Stored data entries
-- ==== Sys2Proof/Tests/Slice0.lean ====
section
/-! SUPPORT. Tests, each of one step or one decode: the expected values are the spec's own (95_test_vectors.md, or the
rule named). And witnesses: for every statement with hypotheses, concrete values that meet them. -/

namespace Sys2Proof.Tests

open Sys2Proof.Machine

/-- A state in which the host has presented `op`, `a`, `b`. -/
def st (op : OpSel) (a : DWord) (b : Word) : State := ⟨op, a, b, none⟩

/-- What one step from `st op a b` puts on the outputs. -/
def out (op : OpSel) (a : DWord) (b : Word) : Option Outputs :=
  match step (st op a b) with
  | .next t => t.sample
  | _ => none

/-- What one step from `st op a b` refuses with. -/
def refusal (op : OpSel) (a : DWord) (b : Word) : Option Refusal :=
  match step (st op a b) with
  | .refused r => some r
  | _ => none

/-! ## Well-formedness and decoding (R42, R47) -/

theorem test_wellFormed_refuses_110 : opWellFormed 0b110#3 = false := by decide
theorem test_wellFormed_refuses_111 : opWellFormed 0b111#3 = false := by decide
theorem test_wellFormed_accepts_101 : opWellFormed 0b101#3 = true := by decide
theorem test_decode_signedAdd32 : (decode 0b000#3).toOption = some .signedAdd32 := by decide
theorem test_decode_unsignedAdd32 : (decode 0b001#3).toOption = some .unsignedAdd32 := by decide
theorem test_decode_signedMul32 : (decode 0b010#3).toOption = some .signedMul32 := by decide
theorem test_decode_unsignedMul32 : (decode 0b011#3).toOption = some .unsignedMul32 := by decide
theorem test_decode_narrowS64To32 : (decode 0b100#3).toOption = some .narrowS64To32 := by decide
theorem test_decode_narrowU64To32 : (decode 0b101#3).toOption = some .narrowU64To32 := by decide
theorem test_decode_reserved : decode 0b110#3 = .error (.reservedOp 0b110#3) ∧
    decode 0b111#3 = .error (.reservedOp 0b111#3) := ⟨rfl, rfl⟩
theorem test_decodeTableWord : decodeTableWord 8 0x4 = some .narrowS64To32 ∧ decodeTableWord 8 0x6 = none ∧
    decodeTableWord 8 0x8 = none := by decide
theorem test_withFetchWord_from_reset :
    (match step (State.reset.withFetchWord 8 0x3) with | .next t => t.sample | _ => none) =
      some ⟨0#32, true⟩ := by decide

/-! ## The operations (95_test_vectors.md §2) -/

theorem test_signedAdd32_below : out 0b000#3 0x00000000BFFFFFFF#64 0xBFFFFFFF#32 = some ⟨0x80000000#32, false⟩ := by
  decide
theorem test_signedAdd32_high_bits_ignored : out 0b000#3 0xFFFFFFFF00000005#64 3#32 = some ⟨8#32, true⟩ := by decide
theorem test_unsignedAdd32_reaches_max : out 0b001#3 0x00000000FFFFFFFE#64 1#32 = some ⟨0xFFFFFFFF#32, true⟩ := by
  decide
theorem test_unsignedAdd32_high_bits_ignored :
    out 0b001#3 0xDEADBEEF00000001#64 0xFFFFFFFF#32 = some ⟨0xFFFFFFFF#32, false⟩ := by decide
theorem test_narrowS64To32_low_half_unused :
    out 0b100#3 0x00000000FFFFFFFF#64 0#32 = some ⟨0x7FFFFFFF#32, false⟩ := by decide
theorem test_narrowS64To32_b_ignored :
    out 0b100#3 0x0000000012345678#64 0xFFFFFFFF#32 = some ⟨0x12345678#32, true⟩ := by decide
theorem test_narrowU64To32_low_half_zero :
    out 0b101#3 0xFFFFFFFF00000000#64 0#32 = some ⟨0xFFFFFFFF#32, false⟩ := by decide
theorem test_narrowU64To32_b_ignored :
    out 0b101#3 0x0000000089ABCDEF#64 0x12345678#32 = some ⟨0x89ABCDEF#32, true⟩ := by decide
theorem test_signedMul32_mixed_signs : out 0b010#3 3#64 0xFFFFFFF9#32 = some ⟨0xFFFFFFEB#32, true⟩ := by decide
theorem test_signedMul32_below : out 0b010#3 0x00000000FFFF4AFB#64 0x0000B505#32 = some ⟨0x80000000#32, false⟩ := by
  decide
theorem test_unsignedMul32_exact : out 0b011#3 0x00010000#64 0x0000FFFF#32 = some ⟨0xFFFF0000#32, true⟩ := by decide
theorem test_unsignedMul32_clamps : out 0b011#3 0x12345678#64 0x10#32 = some ⟨0xFFFFFFFF#32, false⟩ := by decide
theorem test_reserved_refused : refusal 0b110#3 0#64 0#32 = some (.reservedOp 0b110#3) ∧
    refusal 0b111#3 0x7FFFFFFF#64 1#32 = some (.reservedOp 0b111#3) := by decide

THE PROBLEM — Copy every record exactly, with nothing added or dropped.

ANSWER BOX —
-- ==== Sys2Proof/Tests/Slice0.lean ====
section
/-! SUPPORT. Tests, each of one step or one decode: the expected values are the spec's own (95_test_vectors.md, or the
rule named). And witnesses: for every statement with hypotheses, concrete values that meet them. -/

namespace Sys2Proof.Tests

open Sys2Proof.Machine

/-- A state in which the host has presented `op`, `a`, `b`. -/
def st (op : OpSel) (a : DWord) (b : Word) : State := ⟨op, a, b, none⟩

/-- What one step from `st op a b` puts on the outputs. -/
def out (op : OpSel) (a : DWord) (b : Word) : Option Outputs :=
  match step (st op a b) with
  | .next t => t.sample
  | _ => none

/-- What one step from `st op a b` refuses with. -/
def refusal (op : OpSel) (a : DWord) (b : Word) : Option Refusal :=
  match step (st op a b) with
  | .refused r => some r
  | _ => none

/-! ## Well-formedness and decoding (R42, R47) -/

theorem test_wellFormed_refuses_110 : opWellFormed 0b110#3 = false := by decide
theorem test_wellFormed_refuses_111 : opWellFormed 0b111#3 = false := by decide
theorem test_wellFormed_accepts_101 : opWellFormed 0b101#3 = true := by decide
theorem test_decode_signedAdd32 : (decode 0b000#3).toOption = some .signedAdd32 := by decide
theorem test_decode_unsignedAdd32 : (decode 0b001#3).toOption = some .unsignedAdd32 := by decide
theorem test_decode_signedMul32 : (decode 0b010#3).toOption = some .signedMul32 := by decide
theorem test_decode_unsignedMul32 : (decode 0b011#3).toOption = some .unsignedMul32 := by decide
theorem test_decode_narrowS64To32 : (decode 0b100#3).toOption = some .narrowS64To32 := by decide
theorem test_decode_narrowU64To32 : (decode 0b101#3).toOption = some .narrowU64To32 := by decide
theorem test_decode_reserved : decode 0b110#3 = .error (.reservedOp 0b110#3) ∧
    decode 0b111#3 = .error (.reservedOp 0b111#3) := ⟨rfl, rfl⟩
theorem test_decodeTableWord : decodeTableWord 8 0x4 = some .narrowS64To32 ∧ decodeTableWord 8 0x6 = none ∧
    decodeTableWord 8 0x8 = none := by decide
theorem test_withFetchWord_from_reset :
    (match step (State.reset.withFetchWord 8 0x3) with | .next t => t.sample | _ => none) =
      some ⟨0#32, true⟩ := by decide

/-! ## The operations (95_test_vectors.md §2) -/

theorem test_signedAdd32_below : out 0b000#3 0x00000000BFFFFFFF#64 0xBFFFFFFF#32 = some ⟨0x80000000#32, false⟩ := by
  decide
theorem test_signedAdd32_high_bits_ignored : out 0b000#3 0xFFFFFFFF00000005#64 3#32 = some ⟨8#32, true⟩ := by decide
theorem test_unsignedAdd32_reaches_max : out 0b001#3 0x00000000FFFFFFFE#64 1#32 = some ⟨0xFFFFFFFF#32, true⟩ := by
  decide
theorem test_unsignedAdd32_high_bits_ignored :
    out 0b001#3 0xDEADBEEF00000001#64 0xFFFFFFFF#32 = some ⟨0xFFFFFFFF#32, false⟩ := by decide
theorem test_narrowS64To32_low_half_unused :
    out 0b100#3 0x00000000FFFFFFFF#64 0#32 = some ⟨0x7FFFFFFF#32, false⟩ := by decide
theorem test_narrowS64To32_b_ignored :
    out 0b100#3 0x0000000012345678#64 0xFFFFFFFF#32 = some ⟨0x12345678#32, true⟩ := by decide
theorem test_narrowU64To32_low_half_zero :
    out 0b101#3 0xFFFFFFFF00000000#64 0#32 = some ⟨0xFFFFFFFF#32, false⟩ := by decide
theorem test_narrowU64To32_b_ignored :
    out 0b101#3 0x0000000089ABCDEF#64 0x12345678#32 = some ⟨0x89ABCDEF#32, true⟩ := by decide
theorem test_signedMul32_mixed_signs : out 0b010#3 3#64 0xFFFFFFF9#32 = some ⟨0xFFFFFFEB#32, true⟩ := by decide
theorem test_signedMul32_below : out 0b010#3 0x00000000FFFF4AFB#64 0x0000B505#32 = some ⟨0x80000000#32, false⟩ := by
  decide
theorem test_unsignedMul32_exact : out 0b011#3 0x00010000#64 0x0000FFFF#32 = some ⟨0xFFFF0000#32, true⟩ := by decide
theorem test_unsignedMul32_clamps : out 0b011#3 0x12345678#64 0x10#32 = some ⟨0xFFFFFFFF#32, false⟩ := by decide
theorem test_reserved_refused : refusal 0b110#3 0#64 0#32 = some (.reservedOp 0b110#3) ∧
    refusal 0b111#3 0x7FFFFFFF#64 1#32 = some (.reservedOp 0b111#3) := by decide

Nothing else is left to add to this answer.